Architecture#

VoxAtlas is structured as a modular toolkit rather than a single monolithic feature extractor. The core idea is to keep feature computation small and reusable, while centralizing discovery, validation, dependency planning, and execution in shared infrastructure.

Design Goals#

Modularity: each feature is an independent extractor with an explicit name, unit alignment, and dependency list.
Reproducibility: the pipeline executes a dependency-sorted plan and can optionally cache intermediate results.
Extensibility: adding a new feature should not require editing a central switch statement; it should register itself and become discoverable.
Graceful optional dependencies: features that require extra libraries may be reported as unavailable without breaking discovery.

Package Layout (Conceptual Layers)#

At a high level, the project separates concerns into a few layers:

voxatlas.features: concrete extractor implementations (acoustic, phonology, syntax, morphology, lexical, …).
voxatlas.features.base_extractor / voxatlas.features.feature_input / voxatlas.features.feature_output: the common feature contract and shared data containers.
voxatlas.registry (backed by voxatlas.core): discovery and registry metadata/validation for extractors.
voxatlas.pipeline: orchestration (dependency planning, parallel execution, caching, and result storage).
Input model helpers:
- voxatlas.audio: audio container + loading helpers.
- voxatlas.units: hierarchical unit tables + TextGrid parsing/loading.
- voxatlas.io: dataset-level loading that pairs audio and alignments.
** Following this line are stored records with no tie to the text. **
-- ==== Sys2Proof/Machine/Flags.lean ====
section
/-! DEFINITION. The status registers' masks (10_state.md R22, R23, R25, R27, R28) and the status model: every flag the block
derives, and the interrupt line (40_status_model.md R110 to R118). -/

namespace Sys2Proof.Machine

/-! ### Status A (R22) -/

def IED : Word := 0o0004000#18
def IEA : Word := 0o0002000#18
def GO : Word := 0o0001000#18
def WLE : Word := 0o0000400#18
def NXC : Word := 0o0000200#18
def NXF : Word := 0o0000100#18
def NXS : Word := 0o0000040#18
def HNF : Word := 0o0000020#18
def SUWP : Word := 0o0000010#18
def SUSI : Word := 0o0000004#18
def DON : Word := 0o0000002#18
def ERR : Word := 0o0000001#18

/-- The read/write field of status A: UNIT, FUNC, IED, IEA, GO (R23). -/
def RW : Word := 0o0777000#18

/-- The dynamic flags of status A (R28). -/
def DYN_A : Word := SUWP ||| SUSI

/-- The error subset of status A (R27). -/
def EFLAGS_A : Word := WLE ||| NXC ||| NXF ||| NXS ||| HNF ||| SUSI

/-! ### Status B (R25) -/

/-- The attention bits of all units (R25). -/
def ATTN_ALL : Word := 0o0776000#18
def SUFU : Word := 0o0001000#18
def PGE : Word := 0o0000400#18
def EOP : Word := 0o0000200#18
def TME : Word := 0o0000100#18
def FME : Word := 0o0000040#18
def WCE : Word := 0o0000020#18
def WPE : Word := 0o0000010#18
def LON : Word := 0o0000004#18
def SUSU : Word := 0o0000002#18
def SUNR : Word := 0o0000001#18

/-- `ATTN(u)`, bit 17 − u (R25). -/
def ATTN (u : UnitNo) : Word := 0o0400000#18 >>> u.val

/-- The dynamic flags of status B (R28). -/
def DYN_B : Word := SUFU ||| SUSU ||| SUNR

/-- The error subset of status B (R27). -/
def EFLAGS_B : Word := SUFU ||| PGE ||| EOP ||| TME ||| FME ||| WCE ||| WPE ||| LON

/-- The sticky errors of status B, which a go and CLRF clear (R135, R165). -/
def STICKY_B : Word := PGE ||| EOP ||| TME ||| FME ||| WCE ||| WPE ||| LON

/-- `(w & m) ≠ 0`. -/
def hasAny (w m : Word) : Bool := w &&& m != 0

/-- `sel`, the selected unit (R9). -/
def State.sel (s : State) : UnitNo := unitField s.sta

/-! ### The status model -/

/-- Step 1: status A keeps its sticky bits and its read/write field (R111). -/
def mergeA (pa : Word) (s : State) : State := { s with sta := (s.sta &&& ~~~(DYN_A ||| ERR)) ||| pa }

/-- Step 2: status B keeps its sticky bits (R112). -/
def mergeB (pb : Word) (s : State) : State := { s with stb := (s.stb &&& ~~~DYN_B) ||| pb }

/-- Step 3: write protection of the selected unit (R113). -/
def reportWriteLock (s : State) : State := if (s.unit s.sel).wlk then s.orSta SUWP else s

/-- A unit seeks while an event is pending and its code, `2ND` stripped, is SEEK or RECAL (R115). -/
def State.seeking (s : State) (u : UnitNo) : Bool :=
  s.pending u && ((s.unit u).func.code == .seek || (s.unit u).func.code == .recal)

/-- Cylinders per drive (R40). -/
def CYLINDERS : Nat := 203

/-- Steps 4 to 6, the first condition that holds: not attached, seeking, seek incomplete (R114, R115, R116, R247). -/
def reportUnit (s : State) : State :=
  if (s.unit s.sel).attached = false then s.orStb (SUFU ||| SUNR)
  else if s.seeking s.sel then s.orStb (SUSU ||| SUNR)
  else if CYLINDERS ≤ (s.unit s.sel).cyl.toNat then s.orSta SUSI
  else s

/-- Step 7: the error summary (R117). -/
def summariseErrors (s : State) : State :=
  if hasAny s.sta EFLAGS_A || hasAny s.stb EFLAGS_B then s.orSta ERR else s

/-- The interrupt level of two status words (R118). -/
def irqLevel (sta stb : Word) : Bool :=
  (hasAny sta (DON ||| ERR) && hasAny sta IED) || (hasAny stb ATTN_ALL && hasAny sta IEA)

/-- Step 8: the interrupt line (R118). -/
def driveIrq (s : State) : State := { s with irq := irqLevel s.sta s.stb }

/-- `recompute(pa, pb)` (R110): the eight steps in order. -/
def recompute (pa pb : Word) (s : State) : State :=
  driveIrq (summariseErrors (reportUnit (reportWriteLock (mergeB pb (mergeA pa s)))))

end Sys2Proof.Machine
end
If you are looking for deeper details, see Pipeline, Feature System, and the developer notes in Pipeline Internals.

End-to-End Data Flow#

The typical runtime flow is:

Load inputs
- Acoustic workflows provide an Audio object.
- Linguistic/alignment workflows provide a Units object (often sourced from TextGrid files).
- Many workflows use both modalities.
Load and validate configuration

Config is a small YAML or Python mapping that provides a features list and optional pipeline/feature parameters. The recommended entry point is voxatlas.config.load_and_prepare_config().
Build and run the pipeline

VoxAtlasPipeline validates the requested features, resolves dependencies through the registry, builds an ExecutionPlan, and executes the graph layer-by-layer.
Consume results

Outputs (requested features and computed dependencies) are stored in a FeatureStore.

The following sketch matches the internal responsibilities:

audio / units  +  config
       │
       ▼
  Pipeline.run()
    │  ├─ discover + validate features (registry)
    │  ├─ build dependency layers (ExecutionPlan)
    │  ├─ execute each layer (optionally parallel)
    │  ├─ cache (DiskCache)            ┐
    │  └─ store outputs (FeatureStore) ┘
    ▼
FeatureStore (results)

Core Data Model#

Feature execution uses a small set of shared containers:

FeatureInput bundles:
- audio: the current stream (optional)
- units: the hierarchical unit tables (optional)
- context: a shared dictionary that the pipeline uses for cross-feature state, including config and the current feature_store
Feature outputs are returned as typed dataclasses in voxatlas.features.feature_output:

Extractors should retrieve dependency outputs via feature_input.context["feature_store"].get("<dependency.name>") rather than recomputing upstream features.

Feature Discovery and the Registry#

VoxAtlas uses a global FeatureRegistry instance to map feature names (for example "acoustic.pitch.f0") to extractor classes.

Registration: extractors register themselves (typically at import time) via registry.register(ExtractorClass).
Discovery: voxatlas.core.discovery.discover_features() walks the voxatlas.features package and imports every feature module to trigger registrations.
Optional dependencies: if importing a feature module fails due to a missing third-party dependency, VoxAtlas records the feature as unavailable (including its declared name/dependencies/units) so the CLI and developer tooling can still report it.

Pipeline Execution, Parallelism, and Caching#

Pipeline execution is intentionally simple:

Planning: dependency layers are computed from the declared BaseExtractor.dependencies lists and stored in an ExecutionPlan. Features in the same layer are assumed to have no remaining interdependencies.
Execution: layers are executed in order. Within one layer, the pipeline can use process-based parallelism (n_jobs) via voxatlas.pipeline.executor.parallel_execute_layer().
Storage: computed outputs are inserted into a FeatureStore for downstream lookup.
Disk cache (optional): when enabled, DiskCache stores pickled feature outputs under cache_dir/<feature>/<key>.pkl, where the key is derived from the feature name plus hashes of the audio payload and the pipeline configuration.

Extension Points#

The primary extension mechanism is writing a new extractor:

Implement a class that inherits from BaseExtractor.
Define the class attributes:
- name (required): the fully-qualified feature name
- input_units / output_units (optional): declared unit alignment
- dependencies (optional): upstream feature names
- default_config (optional): per-feature default parameters
Implement compute(feature_input, params).
Register the extractor in the global registry.
Place it under voxatlas.features so discovery can import it.

For practical guidance, see Writing Extractors.